Тетя Груня! Она стояла внизу, кышкала, как цыплятам, молодым солдатам, разгоняя их, бесстыдников, и у Алексея сжалось сердце.

Вот и все, выходит. Возникла в его полумертвом взгляде незнакомая старуха тетя Груня, а теперь вот уходит навсегда. Гляди не гляди, Пряхин, вслед ей, оставшейся на перроне, а все равно исчезнет она, уйдет из яви в память.

Махнула ладошкой – и все!

Алексей присел в уголок, к Зинаиде. Боевая баба, не узнать. Раздвинула военных, место высвободила не только себе, но и Алексею, и не тычками, не криком, а улыбкой да приговором. Ишь, научилась у тети Груни.

Научилась? А может, обобрала? Можно же вот и так – не тряпку отнять, не кусок хлеба, а улыбку и мягкость.

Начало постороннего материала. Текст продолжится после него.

@[simp] theorem State.setFile_kept (s : State) (f : Nat) (x : FileSt) :
    (s.setFile f x).regs = s.regs ∧ (s.setFile f x).readData = s.readData ∧ (s.setFile f x).free = s.free ∧
    (s.setFile f x).now = s.now ∧ (s.setFile f x).nowFrac = s.nowFrac ∧ (s.setFile f x).ticks = s.ticks ∧
    (s.setFile f x).msix = s.msix ∧ (s.setFile f x).parts = s.parts ∧ (s.setFile f x).mem = s.mem ∧
    (s.setFile f x).squares = s.squares ∧ (s.setFile f x).groups = s.groups ∧
    (s.setFile f x).nextGroup = s.nextGroup ∧ (s.setFile f x).jobs = s.jobs ∧ (s.setFile f x).nextJob = s.nextJob ∧
    (s.setFile f x).queues = s.queues ∧ (s.setFile f x).images = s.images ∧ (s.setFile f x).turns = s.turns ∧
      (s.setFile f x).seqUndo = s.seqUndo ∧
    (s.setFile f x).streams = s.streams ∧
    (s.setFile f x).trackers = s.trackers ∧ (s.setFile f x).rings = s.rings ∧ (s.setFile f x).hello = s.hello ∧
    (s.setFile f x).ctls = s.ctls ∧ (s.setFile f x).tempo = s.tempo ∧ (s.setFile f x).ring = s.ring ∧
    (s.setFile f x).time = s.time ∧ (s.setFile f x).eth = s.eth ∧ (s.setFile f x).arb = s.arb ∧
    (s.setFile f x).rst = s.rst ∧ (s.setFile f x).pow = s.pow ∧ (s.setFile f x).csl = s.csl ∧
    (s.setFile f x).pers = s.pers ∧ (s.setFile f x).edge = s.edge ∧ (s.setFile f x).knight = s.knight ∧
    (s.setFile f x).solver = s.solver ∧ (s.setFile f x).fusion = s.fusion ∧ (s.setFile f x).input = s.input ∧
    (s.setFile f x).suspEnd = s.suspEnd ∧ (s.setFile f x).pending = s.pending :=
  ⟨rfl, rfl, rfl, rfl, rfl, rfl, rfl, rfl, rfl, rfl, rfl, rfl, rfl, rfl, rfl, rfl, rfl, rfl, rfl, rfl, rfl, rfl, rfl, rfl, rfl,
  rfl, rfl, rfl, rfl, rfl, rfl, rfl, rfl, rfl, rfl, rfl, rfl, rfl, rfl⟩

@[simp] theorem State.setGroup_kept (s : State) (g : Nat) (x : Group) :
    (s.setGroup g x).regs = s.regs ∧ (s.setGroup g x).readData = s.readData ∧ (s.setGroup g x).free = s.free ∧
    (s.setGroup g x).now = s.now ∧ (s.setGroup g x).nowFrac = s.nowFrac ∧ (s.setGroup g x).ticks = s.ticks ∧
    (s.setGroup g x).msix = s.msix ∧ (s.setGroup g x).parts = s.parts ∧ (s.setGroup g x).mem = s.mem ∧
    (s.setGroup g x).squares = s.squares ∧ (s.setGroup g x).files = s.files ∧
    (s.setGroup g x).nextGroup = s.nextGroup ∧ (s.setGroup g x).jobs = s.jobs ∧
    (s.setGroup g x).nextJob = s.nextJob ∧ (s.setGroup g x).queues = s.queues ∧ (s.setGroup g x).images = s.images ∧
      (s.setGroup g x).turns = s.turns ∧ (s.setGroup g x).seqUndo = s.seqUndo ∧
    (s.setGroup g x).streams = s.streams ∧ (s.setGroup g x).trackers = s.trackers ∧
    (s.setGroup g x).rings = s.rings ∧ (s.setGroup g x).hello = s.hello ∧ (s.setGroup g x).ctls = s.ctls ∧
    (s.setGroup g x).tempo = s.tempo ∧ (s.setGroup g x).ring = s.ring ∧ (s.setGroup g x).time = s.time ∧
    (s.setGroup g x).eth = s.eth ∧ (s.setGroup g x).arb = s.arb ∧ (s.setGroup g x).rst = s.rst ∧
    (s.setGroup g x).pow = s.pow ∧ (s.setGroup g x).csl = s.csl ∧ (s.setGroup g x).pers = s.pers ∧
    (s.setGroup g x).edge = s.edge ∧ (s.setGroup g x).knight = s.knight ∧ (s.setGroup g x).solver = s.solver ∧
    (s.setGroup g x).fusion = s.fusion ∧ (s.setGroup g x).input = s.input ∧ (s.setGroup g x).suspEnd = s.suspEnd ∧
    (s.setGroup g x).pending = s.pending :=
  ⟨rfl, rfl, rfl, rfl, rfl, rfl, rfl, rfl, rfl, rfl, rfl, rfl, rfl, rfl, rfl, rfl, rfl, rfl, rfl, rfl, rfl, rfl, rfl, rfl, rfl,
  rfl, rfl, rfl, rfl, rfl, rfl, rfl, rfl, rfl, rfl, rfl, rfl, rfl, rfl⟩

@[simp] theorem State.setJob_kept (s : State) (j : Nat) (x : Job) :
    (s.setJob j x).regs = s.regs ∧ (s.setJob j x).readData = s.readData ∧ (s.setJob j x).free = s.free ∧
    (s.setJob j x).now = s.now ∧ (s.setJob j x).nowFrac = s.nowFrac ∧ (s.setJob j x).ticks = s.ticks ∧
    (s.setJob j x).msix = s.msix ∧ (s.setJob j x).parts = s.parts ∧ (s.setJob j x).mem = s.mem ∧
    (s.setJob j x).squares = s.squares ∧ (s.setJob j x).files = s.files ∧ (s.setJob j x).groups = s.groups ∧
    (s.setJob j x).nextGroup = s.nextGroup ∧ (s.setJob j x).nextJob = s.nextJob ∧ (s.setJob j x).queues = s.queues ∧
    (s.setJob j x).images = s.images ∧ (s.setJob j x).turns = s.turns ∧ (s.setJob j x).seqUndo = s.seqUndo ∧
    (s.setJob j x).streams = s.streams ∧ (s.setJob j x).trackers = s.trackers ∧
    (s.setJob j x).rings = s.rings ∧ (s.setJob j x).hello = s.hello ∧ (s.setJob j x).ctls = s.ctls ∧
    (s.setJob j x).tempo = s.tempo ∧ (s.setJob j x).ring = s.ring ∧ (s.setJob j x).time = s.time ∧
    (s.setJob j x).eth = s.eth ∧ (s.setJob j x).arb = s.arb ∧ (s.setJob j x).rst = s.rst ∧
    (s.setJob j x).pow = s.pow ∧ (s.setJob j x).csl = s.csl ∧ (s.setJob j x).pers = s.pers ∧
    (s.setJob j x).edge = s.edge ∧ (s.setJob j x).knight = s.knight ∧ (s.setJob j x).solver = s.solver ∧
    (s.setJob j x).fusion = s.fusion ∧ (s.setJob j x).input = s.input ∧ (s.setJob j x).suspEnd = s.suspEnd ∧
    (s.setJob j x).pending = s.pending :=
  ⟨rfl, rfl, rfl, rfl, rfl, rfl, rfl, rfl, rfl, rfl, rfl, rfl, rfl, rfl, rfl, rfl, rfl, rfl, rfl, rfl, rfl, rfl, rfl, rfl, rfl,
  rfl, rfl, rfl, rfl, rfl, rfl, rfl, rfl, rfl, rfl, rfl, rfl, rfl, rfl⟩
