@[simp] theorem State.seqLoad_wf (s : State) (fn h : Nat) (hi : s.Wf) : FstWf (s.seqLoad fn h) := by
  have hr := fun va n => s.vaRead_sat memWf_frame fn .dispatcher va n hi
  unfold State.seqLoad
  dsimp only
  split
  · exact hi
  split
  · exact hi
  split
  · next e => exact FstSat.of_eq (hr _ _) e
  next s1 b e =>
  have h1 := FstSat.of_eq (hr _ _) e
  have ha := fun n slice => s1.allocMapped_wf fn n slice h1
  split
  · exact h1
  split
  · next e2 => exact FstSat.of_eq (ha _ _) e2
  · next e2 =>
    have h2 := FstSat.of_eq (ha _ _) e2
    simp -proj [State.pagesWrite_sat, h2]

@[simp] theorem State.seqCmd_wf (s : State) (fn v op : Nat) (f : State × Status) (hi : s.Wf)
    (hf : FstWf f) : (s.seqCmd fn v op f).Wf := s.pageCmd_wf _ _ _ _ _ _ _ _ _ _ f hi hf

@[simp] theorem execStreamOpen_wf (fn v : Nat) (s : State) (hi : s.Wf) : Out.Wf (execStreamOpen fn v s) := by simp [execStreamOpen, hi]

@[simp] theorem execStreamClose_wf (fn v : Nat) (s : State) (hi : s.Wf) : Out.Wf (execStreamClose fn v s) := by simp [execStreamClose, hi]

@[simp] theorem execStreamPark_wf (fn v : Nat) (s : State) (hi : s.Wf) : Out.Wf (execStreamPark fn v s) := by simp [execStreamPark, hi]

@[simp] theorem execStreamUnpark_wf (fn v : Nat) (s : State) (hi : s.Wf) : Out.Wf (execStreamUnpark fn v s) := by
  simp [execStreamUnpark, hi]

@[simp] theorem execStreamSreset_wf (fn v : Nat) (s : State) (hi : s.Wf) : Out.Wf (execStreamSreset fn v s) := by
  simp [execStreamSreset, hi]

@[simp] theorem execStreamSsave_wf (fn v : Nat) (s : State) (hi : s.Wf) : Out.Wf (execStreamSsave fn v s) := by simp [execStreamSsave, hi]

@[simp] theorem execStreamSload_wf (fn v : Nat) (s : State) (hi : s.Wf) : Out.Wf (execStreamSload fn v s) := by simp [execStreamSload, hi]

@[simp] theorem execStreamIdleSExpiry_wf (fn h : Nat) (s : State) (hi : s.Wf) : Out.Wf (execStreamIdleSExpiry fn h s) := by
  simp [execStreamIdleSExpiry, hi]

@[simp] theorem execStreamIdleRExpiry_wf (fn h : Nat) (s : State) (hi : s.Wf) : Out.Wf (execStreamIdleRExpiry fn h s) := by
  simp [execStreamIdleRExpiry, hi]

@[simp] theorem State.outToOuter_wf (s : State) (fn h : Nat) (hi : s.Wf) : (s.outToOuter fn h).Wf := by
  have hw := fun va b => s.vaWrite_sat memWf_frame fn .dispatcher va b hi
  rw [State.outToOuter]
  generalize s.vaWrite fn .dispatcher = w at hw ⊢
  split
  · simp [hi]
  split
  · next e => simp [FstSat.of_eq (hw _ _) e]
  · next e => simp [State.releasePages_sat memWf_frame, FstSat.of_eq (hw _ _) e]

@[simp] theorem State.outDone_wf (s : State) (fn h : Nat) (hi : s.Wf) : (s.outDone fn h).Wf := by
  have ha := fun n slice => s.allocMapped_wf fn n slice hi
  unfold State.outDone
  dsimp only
  split
  · simp [hi]
  split
  · next e => simp [FstSat.of_eq (ha _ _) e]
  · next e => simp [State.pagesWrite_sat, FstSat.of_eq (ha _ _) e]

@[simp] theorem execStreamSwapOutDone_wf (fn h : Nat) (s : State) (hi : s.Wf) : Out.Wf (execStreamSwapOutDone fn h s) := by
  simp [execStreamSwapOutDone, hi]

@[simp] theorem State.tearIn_wf_iff (s : State) (fn h : Nat) (why : Status) : (s.tearIn fn h why).Wf ↔ s.Wf := by simp [State.tearIn]

@[simp] theorem execStreamSwapInDone_wf (fn h : Nat) (s : State) (hi : s.Wf) : Out.Wf (execStreamSwapInDone fn h s) := by
  refine Out.wf_next ?_
  dsimp only
  split
  · exact hi
  split
  · split
    · exact State.beginOut_sat memWf_frame _ _ _ _ hi
    · exact hi
  split
  · simp [hi]
  · next k _ _ b _ =>
    have h1 := State.releasePages_sat memWf_frame _ (s.stream fn h).pages (State.slotWrite_sat s fn h k b hi)
    simp [h1]

end Sys2Proof.Machine
end

section
/-! ## What the operations keep: Att -/

namespace Sys2Proof.Machine

variable {P : State → Prop}

@[simp] theorem State.attTake_wf (s : State) (id : Nat) (j : Job) (ij : ImgJob) (arg : List Byte) (hi : s.Wf) :
    (s.attTake id j ij arg).Wf := by
  have hr := fun va n tq app => s.readTables_wf j.fn va n tq ij.att app hi
  unfold State.attTake
  dsimp only
  split
  · simp [hi]
  split
  · next e => simp [FstSat.of_eq (hr _ _ _ _) e]
  · next e => simp [FstSat.of_eq (hr _ _ _ _) e]

@[simp] theorem State.attCall_wf (s : State) (id op : Nat) (hi : s.Wf) : (s.attCall id op).Wf := by
  unfold State.attCall
  split
  · exact hi
  next j _ =>
  have hr := s.readArg_wf j hi
  split
  · exact hi
  split
  · exact hi
  split
  · next e => simp [FstSat.of_eq hr e]
  · next e =>
    have h1 := FstSat.of_eq hr e
    split <;> simp [h1, hi]

@[simp] theorem execAttAttend_wf (job : Nat) (s : State) (hi : s.Wf) : Out.Wf (execAttAttend job s) := by simp [execAttAttend, hi]

@[simp] theorem execAttAppend_wf (job : Nat) (s : State) (hi : s.Wf) : Out.Wf (execAttAppend job s) := by simp [execAttAppend, hi]

@[simp] theorem execPageRingConsumed_wf (g count : Nat) (s : State) (hi : s.Wf) : Out.Wf (execPageRingConsumed g count s) := by
  refine Out.wf_next ?_
  split <;> simp [hi]

end Sys2Proof.Machine
end

section
/-! ## What the operations keep: EngRing -/

namespace Sys2Proof.Machine

variable {P : State → Prop}

@[simp] theorem State.setEngSt_sat_iff (hP : Frame P) (s : State) (e : RingEng) (x : EngSt) : (s.setEngSt e x).Sat P ↔ s.Sat P := by
  simp [State.setEngSt, hP]

@[simp] theorem State.setTask_wf_iff (s : State) (e : RingEng) (ctx : Nat) (t : Task) : (s.setTask e ctx t).Wf ↔ s.Wf := by
  simp [State.setTask]

@[simp] theorem State.dropTask_wf_iff (s : State) (e : RingEng) (ctx : Nat) : (s.dropTask e ctx).Wf ↔ s.Wf := by simp [State.dropTask]

@[simp] theorem State.engTail_wf_iff (s : State) (e : RingEng) (fn v : Nat) : (s.engTail e fn v).Wf ↔ s.Wf := by simp [State.engTail]

@[simp] theorem State.ctxRan_wf_iff (s : State) (e : RingEng) (ctx : Nat) (ready0 : Bool) : (s.ctxRan e ctx ready0).Wf ↔ s.Wf := by
  simp [State.ctxRan]

@[simp] theorem State.ringTaken_wf_iff (s : State) (e : RingEng) (fn cls : Nat) : (s.ringTaken e fn cls).Wf ↔ s.Wf := by
  simp [State.ringTaken]

@[simp] theorem State.ringDesc_wf (s : State) (e : RingEng) (fn : Nat) (hi : s.Wf) : FstWf (s.ringDesc e fn) := by simp [State.ringDesc, hi]

@[simp] theorem State.takeTask_wf_iff (s : State) (e : RingEng) (fn va : Nat) (b : List Byte) : (s.takeTask e fn va b).Wf ↔ s.Wf := by
  simp [State.takeTask]

@[simp] theorem State.finishTask_wf_iff (s : State) (e : RingEng) (ctx : Nat) (t : Task) (st : Status) (next : Option Nat) :
    (s.finishTask e ctx t st next).Wf ↔ s.Wf := by
  unfold State.finishTask
  repeat' split
  all_goals simp

@[simp] theorem State.chargeTask_wf_iff (s : State) (e : RingEng) (ctx : Nat) : (s.chargeTask e ctx).Wf ↔ s.Wf := by
  unfold State.chargeTask
  split <;> simp

@[simp] theorem State.stopTasks_wf_iff (s : State) (e : RingEng) (st : Status) : (s.stopTasks e st).Wf ↔ s.Wf := by simp [State.stopTasks]

@[simp] theorem State.noteMism_wf_iff (s : State) (e : RingEng) (f : Fld) : (s.noteMism e f).Wf ↔ s.Wf := by simp [State.noteMism]

@[simp] theorem State.engRelease_sat_iff (hP : Frame P) (s : State) (e : RingEng) (fn : Nat) (h : farReg e.page (e.reg + 8) = true) :
    (s.engRelease e fn).Sat P ↔ s.Sat P := by
  unfold State.engRelease
  extract_lets x
  rw [State.setF_sat_iff hP _ _ _ _ h, State.setEngSt_sat_iff hP]

@[simp] theorem State.engRelease_wf_iff (s : State) (e : RingEng) (fn : Nat) : (s.engRelease e fn).Wf ↔ s.Wf := by
  simp [State.engRelease]

@[simp] theorem State.engCtl_wf_iff (s : State) (e : RingEng) (fn : Nat) (f : State) (h : f.Wf ↔ s.Wf) : (s.engCtl e fn f).Wf ↔ s.Wf :=
  s.ctlWrite_wf_iff fn e.page _ _ f h

@[simp] theorem State.engCtl_wf (s : State) (e : RingEng) (fn : Nat) (f : State) (hi : s.Wf) (hf : f.Wf) :
    (s.engCtl e fn f).Wf := s.ctlWrite_wf fn e.page _ _ f hi hf

end Sys2Proof.Machine
end

section
/-! ## What the operations keep: KnightMap -/

namespace Sys2Proof.Machine

variable {P : State → Prop}

@[simp] theorem State.bumpVers_wf_iff (s : State) (rs : List Nat) : (s.bumpVers rs).Wf ↔ s.Wf := by
  unfold State.bumpVers
  split <;> simp

@[simp] theorem State.clrBegin_wf_iff (s : State) (rs : List Nat) : (s.clrBegin rs).Wf ↔ s.Wf := by simp [State.clrBegin]

end Sys2Proof.Machine
end

section
/-! ## What the operations keep: KnightPlan -/

namespace Sys2Proof.Machine

variable {P : State → Prop}

@[simp] theorem State.showWatches_sat_iff (hP : Frame P) (s : State) : s.showWatches.Sat P ↔ s.Sat P := by simp [State.showWatches, hP]

@[simp] theorem State.watchStart_wf_iff (s : State) (fn : Nat) (q : KQuery) (desc lib : List Byte) (path brakes : List KSeg) :
    FstWf (s.watchStart fn q desc lib path brakes) ↔ s.Wf := by
  unfold State.watchStart
  repeat' split
  all_goals simp

@[simp] theorem State.kPublish_wf (s : State) (ctx : Nat) (t : Task) (run : KnightRun) (st : Status) (path brakes : List KSeg)
    (flags detail : Nat) (hi : s.Wf) : (s.kPublish ctx t run st path brakes flags detail).Wf := by
  have hw := State.vaWrite_sat memWf_frame
  unfold State.kPublish
  extract_lets q big b bs
  split
  dsimp only
  split <;> split <;> simp [hw, hi]

@[simp] theorem State.kRefuse_wf (s : State) (ctx : Nat) (t : Task) (st : Status) (hi : s.Wf) :
    (s.kRefuse ctx t st).Wf := by
  simp -proj [State.kRefuse, State.vaWrite_sat memWf_frame, hi]

@[simp] theorem State.kSpill_wf (s : State) (fn : Nat) (q : KQuery) (k : KSearch) (hi : s.Wf) : (s.kSpill fn q k).Wf := by
  simp [State.kSpill, hi]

Алексей провел рукой по лицу. Не больно ли несправедлив к Зинаиде он? Улыбка не вещь – ее не отнимешь. Не умеешь улыбаться – научись; это радость, а не грех, и кража тут ни при чем. Выдумал!

Он взглянул утайкой на Зинаиду. Ухмыльнулся.

Кто она ему?

По бумагам – жена, а по-честному? Вспомнил Алексей ездку за город, в подсобное хозяйство, околевшую лошадь, и Зинаида сидит прямо в грязи. И то, что дальше было, вспомнил.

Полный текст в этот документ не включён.